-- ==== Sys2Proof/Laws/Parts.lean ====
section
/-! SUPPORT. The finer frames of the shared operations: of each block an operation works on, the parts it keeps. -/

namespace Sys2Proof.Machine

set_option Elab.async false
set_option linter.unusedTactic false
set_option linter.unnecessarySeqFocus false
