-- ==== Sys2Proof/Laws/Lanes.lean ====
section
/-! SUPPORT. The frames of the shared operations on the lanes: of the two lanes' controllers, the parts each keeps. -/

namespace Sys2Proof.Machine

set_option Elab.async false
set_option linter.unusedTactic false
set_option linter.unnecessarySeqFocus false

▸ TASK TO COMPLETE: Transcribe every line of the records, keeping each one exact.

▸ WRITTEN RESPONSE:
-- ==== Sys2Proof/Laws/Parts.lean ====
section
/-! SUPPORT. The finer frames of the shared operations: of each block an operation works on, the parts it keeps. -/

namespace Sys2Proof.Machine

set_option Elab.async false
set_option linter.unusedTactic false
set_option linter.unnecessarySeqFocus false
-- ==== Sys2Proof/Laws/Lanes.lean ====
section
/-! SUPPORT. The frames of the shared operations on the lanes: of the two lanes' controllers, the parts each keeps. -/

namespace Sys2Proof.Machine

set_option Elab.async false
set_option linter.unusedTactic false
set_option linter.unnecessarySeqFocus false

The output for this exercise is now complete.